Figure 14 shows the cross-sectional micro-morphology of the corrosion scale on SA-213 T12 steel with a real coal ash coating after exposure to the reducing atmosphere at 400 °C for 600 h. The adherents on the surface of the SA-213 T12 steel can be divided into two parts, the salt deposit with a loose and porous structure and the corrosion scale with a relatively dense structure, which was similar to the adherents found on the surface of the furnace samples in Figure 4.
Figure 15 and Figure 16 show the cross-sectional BSE images and EDS elemental distribution maps of the salt deposit and corrosion scale in Figure 14.
As shown in Figure 15, the salt deposit mainly contained Fe oxides and sulfides. The distribution of S and O did not coincide with each other as well. In addition, the enrichment of Al, Si, and O was observed in the spherical particles, which proved the formation of silicates or aluminosilicates. Compared with the results in Figure 5, no heavy metal elements (such as Pb, Zn, Sn, and Sb) were found in the salt deposit formed on the laboratory samples with the real coal ash coating. This indicates that these elements were produced during the combustion of coal. The results of the laboratory samples with the real coal ash coating in Figure 15 reveal the presence of distinct spheroidal Al-Si oxides within the salt deposits, which are consistent with the shape and distribution shown in Figure 5. These Al-Si oxides are absent from the salt deposits in the results of the laboratory samples with no coal ash coating, as shown in Figure 11. The relatively loose surroundings of these oxides provide highly favorable conditions for elemental transportation and diffusion. As shown in Figure 16, the corrosion scale showed a double-layer structure. The outer layer contained Fe and S and the inner layer contained Fe, Cr, O, and S, which was similar to the results obtained in Figure 12 and Figure 13. The corrosion rate of the samples with real coal ash coating (~90 mg/cm2) was higher than that of the samples with no ash coating (~80 mg/cm2), which indicates that coal ash can promote the process of corrosion.

4. Discussion

There is no doubt that the initiation of the corrosion is induced by the presence of the high-temperature, corrosive environment. The oxidation and sulfurization process is necessitated by the transportation and diffusion of O, S, Fe, and Cr, and the driving force for this step underlies in the chemical potential and concentration gradient by Fick’s Law [28]. The role of trace elements in the corrosion growth and propagation remained unclear.
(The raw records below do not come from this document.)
/-- Reads and opens one record: its plaintext (R58, R104–R106, R146). -/
def State.openRead (s : State) (b : Nat) (x : Bed) (m sector : Nat) (ex : Expect) (media : List MediaRead) : ReadOut :=
  let o := ReadOut.init
  let k := x.bandOf m sector
  let iv := recordIv m sector (x.band k).gen
  match s.fetch b x m sector 1 media with
  | .wait ms => { o with waits := ms }
  | .lost ms => { o with status := Status.bedOffline, lost := some (s.lossCause b x m k, k, ms) }
  | .got h _ _ =>
    let l := leNat (slice h 24 4)
    let count := if l ≤ 1048712 then cdiv (48 + l) 4096 else 1
    match s.fetch b x m sector count media with
    | .wait ms => { o with waits := ms }
    | .lost ms => { o with status := Status.bedOffline, lost := some (s.lossCause b x m k, k, ms) }
    | .got d reps _ =>
      let o := { o with repairs := reps }
      let r := s.openOwn iv ex d
      let o := { o with jobs := [⟨false, r.status, r.reason, 0, ex.object, keyOf d, d.length, 0⟩] }
      if r.status = 0 then { o with data := r.out, raw := d }
      else if restoreStatus r ≠ 0 then { o with status := restoreStatus r }
      else
        let miss := s.missAt b x k
        if 2 ≤ miss.length then { o with status := Status.bedOffline, lost := some (3, k, miss ++ [m]) }
        else
          match tryTags s x k m sector count iv ex media (tagTries x miss m) [] o.jobs with
          | (some (d, reps), _, fs) =>
            { o with mends := reps.filter (fun r => !miss.contains r.1)
                     tags := if miss.contains m then [] else [(m, sector)], jobs := fs, raw := d
                     data := (s.openOwn iv ex d).out }
          | (none, [], fs) => { o with status := Status.authUnrecovered, badTags := [(m, sector)], jobs := fs }
          | (none, ws, _) => { o with waits := ws }

/-- The same, and decompressed (R123). -/
def State.readRecord (s : State) (b : Nat) (x : Bed) (m sector : Nat) (ex : Expect) (media : List MediaRead) : ReadOut :=
  let o := s.openRead b x m sector ex media
  if o.status ≠ 0 || o.waiting then o
  else match restore o.raw o.data with
    | .ok p =>
      { o with data := p
               jobs := if rillRan o.raw then o.jobs ++ [⟨true, 0, 3, 0, ex.object, (0, 0, 0), o.data.length, p.length⟩] else o.jobs }
    | .error e =>
      { o with status := Status.unrecoveredRead, data := []
               jobs := if e = 0 then o.jobs else o.jobs ++ [⟨true, e, 3, 0, ex.object, (0, 0, 0), o.data.length, 0⟩] }

def ReadOut.join (a b : ReadOut) : ReadOut :=
  { status := if a.status ≠ 0 then a.status else b.status, data := a.data ++ b.data, raw := b.raw, jobs := a.jobs ++ b.jobs
    repairs := a.repairs ++ b.repairs
    mends := a.mends ++ b.mends, tags := a.tags ++ b.tags, badTags := a.badTags ++ b.badTags, waits := a.waits ++ b.waits
    held := a.held || b.held, lost := if a.lost.isSome then a.lost else b.lost }

/-- A record of a listed range of a bed re-admitted read-only (R114): the member is missing there, or a rebuild has left
its range out. -/
def State.listedLost (s : State) (b : Nat) (x : Bed) (m sector : Nat) : Bool :=
  let k := x.bandOf m sector
  s.inLostList b x k m && (x.missing m k || s.leftOut b x k m)

/-- One 64 KiB logical unit of a block namespace (R83). -/
def State.readUnit (s : State) (b : Nat) (x : Bed) (nsid tenant u : Nat) (media : List MediaRead) : ReadOut :=
  match (x.map.getD nsid .empty).get? u with
  | none => { ReadOut.init with data := zeros 65536 }
  | some e =>
    if s.listedLost b x e.member e.sector then { ReadOut.init with status := Status.bedOffline }
    else
      let o := s.readRecord b x e.member e.sector ⟨0, tenant, nsid, u - e.unit⟩ media
      { o with data := slice o.data (e.unit * 65536) 65536 }

/-- Sectors of a run that hold records: a sector without a record magic is skipped (R81). -/
def State.readRun (s : State) (b : Nat) (x : Bed) (ex : Expect) (m : Nat) (media : List MediaRead) : Nat → Nat → Nat → ReadOut × Bool
  | 0, _, _ => (ReadOut.init, false)
  | fuel + 1, sector, stop =>
    if stop ≤ sector then (ReadOut.init, false)
    else match s.fetch b x m sector 1 media with
      | .wait ms => ({ ReadOut.init with waits := ms }, false)
      | .lost ms => ({ ReadOut.init with status := Status.bedOffline, lost := some (s.lossCause b x m (x.bandOf m sector), x.bandOf m sector, ms) }, false)
      | .got h _ _ =>
        if leNat (h.take 2) ≠ magicData then s.readRun b x ex m media fuel (sector + 1) stop
        else if s.listedLost b x m sector then ({ ReadOut.init with status := Status.bedOffline }, false)
        else
          let o := s.readRecord b x m sector ex media
          let n := cdiv (48 + leNat (slice h 24 4)) 4096
          let (rest, last) := if !o.waits.isEmpty then (ReadOut.init, false) else s.readRun b x ex m media fuel (sector + max 1 n) stop
          (o.join rest, if stop ≤ sector + max 1 n || rest.data.isEmpty then bit (h.getD 3 0).toNat 2 || last else last)

/-- The body of a commit record (R63): its extents, as member, count, start. -/
def commitExtents (body : Bytes) : List (Nat × Nat × Nat) :=
  (List.range (leNat (slice body 18 2))).map (fun i =>
    let v := leNat (slice body (64 + 8 * i) 8)
    (v / 2 ^ 56 % 256, v / 2 ^ 36 % 2 ^ 20, v % 2 ^ 36))

/-- The value of an object: its commit record, then the runs its extents name, one after the other (R58, R63, R64, R86). -/
def State.readObject (s : State) (b : Nat) (x : Bed) (tenant : Nat) (e : IndexEntry) (media : List MediaRead) : ReadOut :=
  let ex : Expect := ⟨e.epoch, tenant, e.nsid, e.serial⟩
  if s.listedLost b x e.member e.sector then { ReadOut.init with status := Status.bedOffline }
  else
    let c := s.readRecord b x e.member e.sector ex media
    if c.status ≠ 0 || !c.waits.isEmpty then c
    else
      let (o, last) := (commitExtents c.data).foldl (fun (acc : ReadOut × Bool) r =>
        if !acc.1.waits.isEmpty then acc else
        let (n, l) := s.readRun b x ex r.1 media (r.2.1 + 1) r.2.2 (r.2.2 + r.2.1)
        (acc.1.join n, l)) ({ c with data := [] }, e.valueLen = 0)
      if o.status ≠ 0 || !o.waits.isEmpty then o
      else if o.data.length ≠ e.valueLen || !last then { o with status := Status.unrecoveredRead }
      else o

/-! ### What reading leaves behind -/

/-- Counts the drive reads that answered in the course of a step (R357, R399), and each that reported an unrecovered error once
toward URE_MAX (R98, R105). -/
def State.countReads (s : State) (b : Nat) (media : List MediaRead) : State :=
  match s.bed? b with
  | none => s
  | some x => media.foldl (fun s r =>
      let s := s.noteIdle b r.member
      let k := x.slotOf r.member
      let s := ((s.bump (F.DRV_CNT_COUNT k 0) 1).pmuEvent 0x200 k 1).pmuEvent 0x201 k (r.count * 4096)
      if r.result = .unrecovered then s.countUre b r.member else s) s

/-- The jobs of a read have their turn, all of them or none (R119, R142): a read that has to wait leaves nothing and is taken up
again. -/
def State.readTurn (s : State) (q : Nat) (o : ReadOut) : State × ReadOut :=
  if !o.waits.isEmpty then (s, o)
  else
    let keys := (o.jobs.filter (fun f => !f.rill)).map (·.key)
    let c := if keys.isEmpty then (s, true) else s.cphTurn q keys.eraseDups
    let n := (o.jobs.filter (·.rill)).foldl (fun m f => max m f.cores) 0
    let r := if n = 0 then (c.1, true) else c.1.rillTurn n
    (r.1, if c.2 && r.2 then o else { ReadOut.init with held := true })

/-- Stored-form bytes that a command has read (R367): the records that opened, once nothing is awaited. -/
def State.noteRead (s : State) (arr : Nat) (o : ReadOut) : State :=
  if o.waiting then s else
  let n := sumN ((o.jobs.filter (fun f => !f.rill && f.status = 0)).map (·.input))
  s.mod arr (fun r => { r with work := { r.work with stored := r.work.stored + n } })

/-- Write-backs and counts of a read (R98, R105, R106, R158), and the bed going offline where parity did not cover it (R113,
R114). A read that waits counts its jobs when it is taken up again. -/
def State.afterRead (s : State) (b serial by_ : Nat) (o : ReadOut) : State :=
  let s := if o.waits.isEmpty then o.jobs.foldl (fun s f => s.ownJob by_ b f) s else s
  let s := (o.repairs.eraseDups ++ o.mends.eraseDups).foldl (fun s r => s.announcedWrite b r.1 r.2.1 r.2.2 .repair) s
  let s := o.repairs.eraseDups.foldl (fun s r =>
    match s.bed? b with
    | some x => (s.bump (F.BED_REPAIR_SECTORS b) (r.2.2.length / 4096)).bedEvent (0xA10 + x.slotOf r.1) 2 0x01 (bedCtx b r.1 (x.slotOf r.1) 0 0 r.2.1 0)
    | none => s) s
  let s := o.tags.eraseDups.foldl (fun s t =>
    match s.bed? b with
    | some x => (s.bump (F.BED_REPAIR_TAGS b) 1).bedEvent (0xA10 + x.slotOf t.1) 2 0x02 (bedCtx b t.1 (x.slotOf t.1) 0 0 t.2 serial)
    | none => s) s
  let s := o.badTags.eraseDups.foldl (fun s t =>
    match s.bed? b with
    | some x => s.bedEvent (0xA10 + x.slotOf t.1) 3 0x03 (bedCtx b t.1 (x.slotOf t.1) 0 0 t.2 serial)
    | none => s) s
  -- R146: a descriptor of the part's own that was refused is a firmware fault of the engine that made it (assumption 67)
  let s := if o.status = Status.internalError then s.raise (0xF10 + s.queueBy by_) 2 0x05000000 (le 8 serial) else s
  let s := if o.status = Status.unrecoveredRead then s.bedEvent (0xA30 + b) 3 0x05 (bedCtx b 0xFF 0xFF 0 0 0 serial) else s
  let s := o.waits.eraseDups.foldl (fun s m => s.wakeMember b m) s
  match o.lost, s.bed? b with
  | some (cause, k, ms), some x =>
    let r : LostRange := ⟨k, k, maskOf ms, cause⟩
    if x.st ≠ 4 then s.offline b [r]
    else if ms.all (s.inLostList b x k) then s
    else s.addLost b [r]
  | _, _ => s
Song [29] reported that chlorine facilitated the kinetic rate of Fe3O4 growth, while Schoell [11] believed that chlorides in the salt deposition made it easy for surface pitting to lead to internal cracks. It was observed in Figure 6 that chlorine precipitates in the transition layer between the oxidation layer and metal substrates, where the crack is formed. The trace elements Pb and Zn did not diffuse inward as far as Cl, which was embedded only in the salt deposit layer; this is explained by trace heavy elements being susceptible to capture by sulfates to form low-melting-point compounds [30], as well as having an assistant role in accelerating the diffusion rate. GB precipitation, segregation, and cracks, as revealed by Figure 7, have a significant role in sensitization in the corrosion process. Oxidation occurs evenly adjacent to metal substrates, and GB segregation preferably complies with the chromium enrichment. The effect of the segregation of the GBs is the attenuation deep into the metal substrates, which provides strong evidence for the intergranular corrosion attack. Carbide matrix precipitation on the GB was identified by TEM characterization.
The inhomogeneous distribution of the carbide matrix on the GB decreased the fracture toughness of this region and made the GB more susceptible to cracks [31]. With the rapid development of corrosion layer growth, the possibility of embrittlement and dilation between the corrosion layer and metal substrates becomes more likely. With the synergetic impact of inner tube stress, the exfoliation of the corrosion layer will inevitably occur, leading to the corrosion thinning of the tube thickness or tube burst failure.
Laboratory experiments revealed that the reduced atmosphere corrosion kinetic simulation followed the linear law. The EPMA and XRD characterization presented a different corrosion scale structure layer in comparison to the furnace sample. Figure 16 presents a relatively shallow, uniform distribution without delamination, a corrosion scale layer with Fe sulfides dominating in the outer layer, and Cr sulfides, magnetite oxides, and spinel oxides prevailing in the inner layer. Furnace sample microscopic observations indicate a deeper thickness corrosion scale layer, with Fe sulfides and Fe oxides forming a staggered layout in the outer layer, and an unevenly thinner thickness corrosion layer with a delaminated distribution of Fe-Cr spinel oxides, as shown in Figure 7b. Under a pure reduced atmosphere, the uniform and consistent distribution of the corrosion layer without delamination indicates that the atmospheric conditions have a significant impact on the formation of the corrosion layer. Fe-Cr oxides dominate under an oxidizing atmosphere, while Fe sulfides dominate under a reduced atmosphere. The frequent shift between the oxidizing and reducing properties of the atmosphere around the water wall tubes during boiler operation may contribute to the delaminated oxidation layer.
The corrosion failure mechanism is depicted in Figure 17 and can be split into the following three main steps: (1) the initial step is the chemical potential- and concentration-governed inward and outward transportation and diffusion, including the oxidation layer formation and salt scale deposit; (2) the second step is the development of sensitization at the GB and carbide matrix formation, including GB segregation and the intergranular attack of O, S, and Cl, through the pathway of the GB; (3) the third step is corrosion layer growth and exfoliation, including kinetic-governed growth and crack dilation-induced tube thickness thinning. It is worth noting that the results of the first and second mechanism steps are unequivocally observed and confirmed by the microstructure characterization of the water wall tubes sampled from the furnace. However, the third step is not directly associated with microscopic observation. It is derived from the macro-morphology observation of the furnace sample, and is supposed to be the important step accounting for the pending corrosion failure.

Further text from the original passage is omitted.